The records that follow should be retyped word for word.

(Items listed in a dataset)
+ + + +
/-- An instruction of block 00 or 11, decoded with one operand or another, is encoded by the same first byte and that operand. -/
theorem encode_decode00 (y z : BitVec 3) (d d' : Byte) (a a' : Word) : encode (decode00 y z d a) =
    (encode (decode00 y z d' a')).getD 0 0x00#8 :: operandBytes (encode (decode00 y z d' a')).length d a := by
  unfold decode00
  split
  case h_9 | h_18 => split_ifs <;> rfl
  case h_19 | h_20 | h_21 => cases Reg.ofCode y <;> rfl
  all_goals rfl

theorem encode_decode01 (y z : BitVec 3) (d : Byte) (a : Word) : encode (decode01 y z) =
    (encode (decode01 y z)).getD 0 0x00#8 :: operandBytes (encode (decode01 y z)).length d a := by
  unfold decode01
  split <;> rfl

theorem encode_decode10 (y z : BitVec 3) (d : Byte) (a : Word) : encode (decode10 y z) =
    (encode (decode10 y z)).getD 0 0x00#8 :: operandBytes (encode (decode10 y z)).length d a := by
  unfold decode10
  split <;> rfl

theorem encode_decode11 (y z : BitVec 3) (d d' : Byte) (a a' : Word) : encode (decode11 y z d a) =
    (encode (decode11 y z d' a')).getD 0 0x00#8 :: operandBytes (encode (decode11 y z d' a')).length d a := by
  unfold decode11
  split
  case h_13 | h_42 => cases StackPair.ofCode (y.extractLsb' 1 2) <;> rfl
  all_goals rfl

theorem encode_decodeWith_congr (b0 b1 b2 c1 c2 : Byte) : encode (decodeWith b0 b1 b2) =
    (encode (decodeWith b0 c1 c2)).getD 0 0x00#8 ::
      operandBytes (encode (decodeWith b0 c1 c2)).length b1 (ofBytes b2 b1) := by
  simp only [decodeWith]
  split
  · exact encode_decode00 ..
  · exact encode_decode01 ..
  · exact encode_decode10 ..
  · exact encode_decode11 ..

/-- The opcode map against the encodings, over the 256 first bytes. -/
theorem first_encode_decodeWith_zero : ∀ b0 : Byte, (encode (decodeWith b0 0 0)).getD 0 0x00#8 = b0 := by
  decide

theorem encode_decodeWith (b0 b1 b2 : Byte) :
    encode (decodeWith b0 b1 b2) = b0 :: operandBytes (opcodeLength b0) b1 (ofBytes b2 b1) := by
  rw [encode_decodeWith_congr b0 b1 b2 0 0, first_encode_decodeWith_zero, length_encode_decodeWith_zero]

/-- The bytes that the decoder took, put before those it left, are the bytes there were. -/
theorem operandBytes_append_drop {n : Nat} {rest : List Byte} (hn : n = 1 ∨ n = 2 ∨ n = 3) (h : n ≤ rest.length + 1) :
    operandBytes n (rest.getD 0 0x00#8) (ofBytes (rest.getD 1 0x00#8) (rest.getD 0 0x00#8)) ++ rest.drop (n - 1) = rest := by
  rcases hn with rfl | rfl | rfl
  · rfl
  · match rest, h with
    | _ :: _, _ => rfl
  · match rest, h with
    | _ :: _ :: _, _ => simp [operandBytes]

theorem encode_append_of_decode {bytes rest : List Byte} {i : Instr} (h : decode bytes = .ok (i, rest)) :
    i.wellFormed = true ∧ encode i ++ rest = bytes := by
  cases bytes with
  | nil => cases h
  | cons b0 tail =>
    rcases Nat.lt_or_ge (tail.length + 1) (opcodeLength b0) with hlt | hle
    · rw [decode_cons_of_lt hlt] at h
      cases h
    · rw [decode_cons_of_le hle] at h
      cases h
      refine ⟨decodeWith_wellFormed .., ?_⟩
      rw [encode_decodeWith, List.cons_append, operandBytes_append_drop (opcodeLength_range b0) hle]

/-- Two well-formed instructions of one encoding are one: the decoder tells them from it. -/
theorem encode_injective {i j : Instr} (hi : i.wellFormed = true) (hj : j.wellFormed = true) (h : encode i = encode j) :
    i = j := by
  have hd := decode_encode_append hi []
  rw [h, decode_encode_append hj []] at hd
  cases hd
  rfl

/-! ## The statements -/

/-- Settles O1: each instruction is decoded from its own bytes, and the bytes behind them are left. -/
theorem decodeOfEncode : Obligations.DecodeOfEncode := fun _ rest h => decode_encode_append h rest

/-- Settles O2: the decoder builds well-formed instructions only, and the encoder writes the bytes it read. -/
theorem encodeOfDecode : Obligations.EncodeOfDecode := fun _ _ _ h => encode_append_of_decode h

/-- Settles O4: each number is three bytes, of which the decoder takes those of its instruction. -/
theorem wordsDecode : Obligations.WordsDecode := by
  refine ⟨?_, ?_, ?_, ?_, ?_, ?_, ?_, ?_⟩ <;> decide

end Sys2Proof
end

section
/-! PROOFS. What an instruction leaves unchanged (10_state.md R24, R35 to R46; 20_memory.md R61): of the control state, SP and
the flags, whatever disturbs it, and of the history of I/O cycles. -/

namespace Sys2Proof.Machine

variable {s t u : State} {ctl sp flags : Bool}

/-! ## What the shared operations keep -/

/-- From `s` to `t`, those of control state, SP and flags are the same that `ctl`, `sp` and `flags` say. -/
structure Kept (ctl sp flags : Bool) (s t : State) : Prop where
  ctl_eq : ctl = true → t.ctl = s.ctl
  sp_eq : sp = true → t.sp = s.sp
  flags_eq : flags = true → t.flags = s.flags
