-- ==== Sys2Proof/WellFormed.lean ====
section
/-! DEFINITION. Which instructions and which configurations are well formed. -/

namespace Sys2Proof

/-- A well-formed instruction. Every operand of a host operation fits its port by its type. A control-code frame
has its don't-care bits 0: they "are always sent as 0" (R82 (a)). -/
def Instr.wf : Instr → Bool
  | .construct => true
  | .setmode _ => true
  | .ewen => true
  | .ewds => true
  | .query => true
  | .eral => true
  | .wral _ => true
  | .write _ _ => true
  | .erase _ => true
  | .read _ => true
  | .ewdsX16 dc => dc == 0
  | .ewdsX8 dc => dc == 0
  | .wralX16 dc _ => dc == 0
  | .wralX8 dc _ => dc == 0
  | .eralX16 dc => dc == 0
  | .eralX8 dc => dc == 0
  | .ewenX16 dc => dc == 0
  | .ewenX8 dc => dc == 0
  | .writeX16 _ _ => true
  | .writeX8 _ _ => true
  | .eraseX16 _ => true
  | .eraseX8 _ => true
  | .readX16 _ => true
  | .readX16A8 _ => true
  | .readX8 _ => true

/-- The four identifiers as a list, in the order `CS`, `SK`, `DI`, `DO`. -/
def Pins.toList (p : Pins) : List Nat := [p.CS, p.SK, p.DI, p.DO]

/-- "four valid and pairwise distinct identifiers" (D12, R195). -/
def Config.pinsOk (c : Config) : Bool :=
  decide c.pins.toList.Nodup && c.pins.toList.all (fun p => c.validPins.contains p)

/-- A legal configuration: valid distinct pins and a positive `T_HOLD` (R4, column "legal values"). The other
parameters have only legal values by their types. -/
def Config.wf (c : Config) : Bool := c.pinsOk && decide (0 < c.tHold)

end Sys2Proof
end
+ + + +
■ **Result of this exercise**
/-- An instruction of block 00 or 11, decoded with one operand or another, is encoded by the same first byte and that operand. -/
theorem encode_decode00 (y z : BitVec 3) (d d' : Byte) (a a' : Word) : encode (decode00 y z d a) =
    (encode (decode00 y z d' a')).getD 0 0x00#8 :: operandBytes (encode (decode00 y z d' a')).length d a := by
  unfold decode00
  split
  case h_9 | h_18 => split_ifs <;> rfl
  case h_19 | h_20 | h_21 => cases Reg.ofCode y <;> rfl
  all_goals rfl

theorem encode_decode01 (y z : BitVec 3) (d : Byte) (a : Word) : encode (decode01 y z) =
    (encode (decode01 y z)).getD 0 0x00#8 :: operandBytes (encode (decode01 y z)).length d a := by
  unfold decode01
  split <;> rfl

theorem encode_decode10 (y z : BitVec 3) (d : Byte) (a : Word) : encode (decode10 y z) =
    (encode (decode10 y z)).getD 0 0x00#8 :: operandBytes (encode (decode10 y z)).length d a := by
  unfold decode10
  split <;> rfl

theorem encode_decode11 (y z : BitVec 3) (d d' : Byte) (a a' : Word) : encode (decode11 y z d a) =
    (encode (decode11 y z d' a')).getD 0 0x00#8 :: operandBytes (encode (decode11 y z d' a')).length d a := by
  unfold decode11
  split
  case h_13 | h_42 => cases StackPair.ofCode (y.extractLsb' 1 2) <;> rfl
  all_goals rfl

theorem encode_decodeWith_congr (b0 b1 b2 c1 c2 : Byte) : encode (decodeWith b0 b1 b2) =
    (encode (decodeWith b0 c1 c2)).getD 0 0x00#8 ::
      operandBytes (encode (decodeWith b0 c1 c2)).length b1 (ofBytes b2 b1) := by
  simp only [decodeWith]
  split
  · exact encode_decode00 ..
  · exact encode_decode01 ..
  · exact encode_decode10 ..
  · exact encode_decode11 ..

/-- The opcode map against the encodings, over the 256 first bytes. -/
theorem first_encode_decodeWith_zero : ∀ b0 : Byte, (encode (decodeWith b0 0 0)).getD 0 0x00#8 = b0 := by
  decide

theorem encode_decodeWith (b0 b1 b2 : Byte) :
    encode (decodeWith b0 b1 b2) = b0 :: operandBytes (opcodeLength b0) b1 (ofBytes b2 b1) := by
  rw [encode_decodeWith_congr b0 b1 b2 0 0, first_encode_decodeWith_zero, length_encode_decodeWith_zero]

/-- The bytes that the decoder took, put before those it left, are the bytes there were. -/
theorem operandBytes_append_drop {n : Nat} {rest : List Byte} (hn : n = 1 ∨ n = 2 ∨ n = 3) (h : n ≤ rest.length + 1) :
    operandBytes n (rest.getD 0 0x00#8) (ofBytes (rest.getD 1 0x00#8) (rest.getD 0 0x00#8)) ++ rest.drop (n - 1) = rest := by
  rcases hn with rfl | rfl | rfl
  · rfl
  · match rest, h with
    | _ :: _, _ => rfl
  · match rest, h with
    | _ :: _ :: _, _ => simp [operandBytes]

theorem encode_append_of_decode {bytes rest : List Byte} {i : Instr} (h : decode bytes = .ok (i, rest)) :
    i.wellFormed = true ∧ encode i ++ rest = bytes := by
  cases bytes with
  | nil => cases h
  | cons b0 tail =>
    rcases Nat.lt_or_ge (tail.length + 1) (opcodeLength b0) with hlt | hle
    · rw [decode_cons_of_lt hlt] at h
      cases h
    · rw [decode_cons_of_le hle] at h
      cases h
      refine ⟨decodeWith_wellFormed .., ?_⟩
      rw [encode_decodeWith, List.cons_append, operandBytes_append_drop (opcodeLength_range b0) hle]

/-- Two well-formed instructions of one encoding are one: the decoder tells them from it. -/
theorem encode_injective {i j : Instr} (hi : i.wellFormed = true) (hj : j.wellFormed = true) (h : encode i = encode j) :
    i = j := by
  have hd := decode_encode_append hi []
  rw [h, decode_encode_append hj []] at hd
  cases hd
  rfl

/-! ## The statements -/

/-- Settles O1: each instruction is decoded from its own bytes, and the bytes behind them are left. -/
theorem decodeOfEncode : Obligations.DecodeOfEncode := fun _ rest h => decode_encode_append h rest

/-- Settles O2: the decoder builds well-formed instructions only, and the encoder writes the bytes it read. -/
theorem encodeOfDecode : Obligations.EncodeOfDecode := fun _ _ _ h => encode_append_of_decode h

/-- Settles O4: each number is three bytes, of which the decoder takes those of its instruction. -/
theorem wordsDecode : Obligations.WordsDecode := by
  refine ⟨?_, ?_, ?_, ?_, ?_, ?_, ?_, ?_⟩ <;> decide

end Sys2Proof
end

section
/-! PROOFS. What an instruction leaves unchanged (10_state.md R24, R35 to R46; 20_memory.md R61): of the control state, SP and
the flags, whatever disturbs it, and of the history of I/O cycles. -/

namespace Sys2Proof.Machine

variable {s t u : State} {ctl sp flags : Bool}

/-! ## What the shared operations keep -/

/-- From `s` to `t`, those of control state, SP and flags are the same that `ctl`, `sp` and `flags` say. -/
structure Kept (ctl sp flags : Bool) (s t : State) : Prop where
  ctl_eq : ctl = true → t.ctl = s.ctl
  sp_eq : sp = true → t.sp = s.sp
  flags_eq : flags = true → t.flags = s.flags
-- ==== Sys2Proof/WellFormed.lean ====
section
/-! DEFINITION. Which instructions and which configurations are well formed. -/

namespace Sys2Proof

/-- A well-formed instruction. Every operand of a host operation fits its port by its type. A control-code frame
has its don't-care bits 0: they "are always sent as 0" (R82 (a)). -/
def Instr.wf : Instr → Bool
  | .construct => true
  | .setmode _ => true
  | .ewen => true
  | .ewds => true
  | .query => true
  | .eral => true
  | .wral _ => true
  | .write _ _ => true
  | .erase _ => true
  | .read _ => true
  | .ewdsX16 dc => dc == 0
  | .ewdsX8 dc => dc == 0
  | .wralX16 dc _ => dc == 0
  | .wralX8 dc _ => dc == 0
  | .eralX16 dc => dc == 0
  | .eralX8 dc => dc == 0
  | .ewenX16 dc => dc == 0
  | .ewenX8 dc => dc == 0
  | .writeX16 _ _ => true
  | .writeX8 _ _ => true
  | .eraseX16 _ => true
  | .eraseX8 _ => true
  | .readX16 _ => true
  | .readX16A8 _ => true
  | .readX8 _ => true

/-- The four identifiers as a list, in the order `CS`, `SK`, `DI`, `DO`. -/
def Pins.toList (p : Pins) : List Nat := [p.CS, p.SK, p.DI, p.DO]

/-- "four valid and pairwise distinct identifiers" (D12, R195). -/
def Config.pinsOk (c : Config) : Bool :=
  decide c.pins.toList.Nodup && c.pins.toList.all (fun p => c.validPins.contains p)

/-- A legal configuration: valid distinct pins and a positive `T_HOLD` (R4, column "legal values"). The other
parameters have only legal values by their types. -/
def Config.wf (c : Config) : Bool := c.pinsOk && decide (0 < c.tHold)

end Sys2Proof
end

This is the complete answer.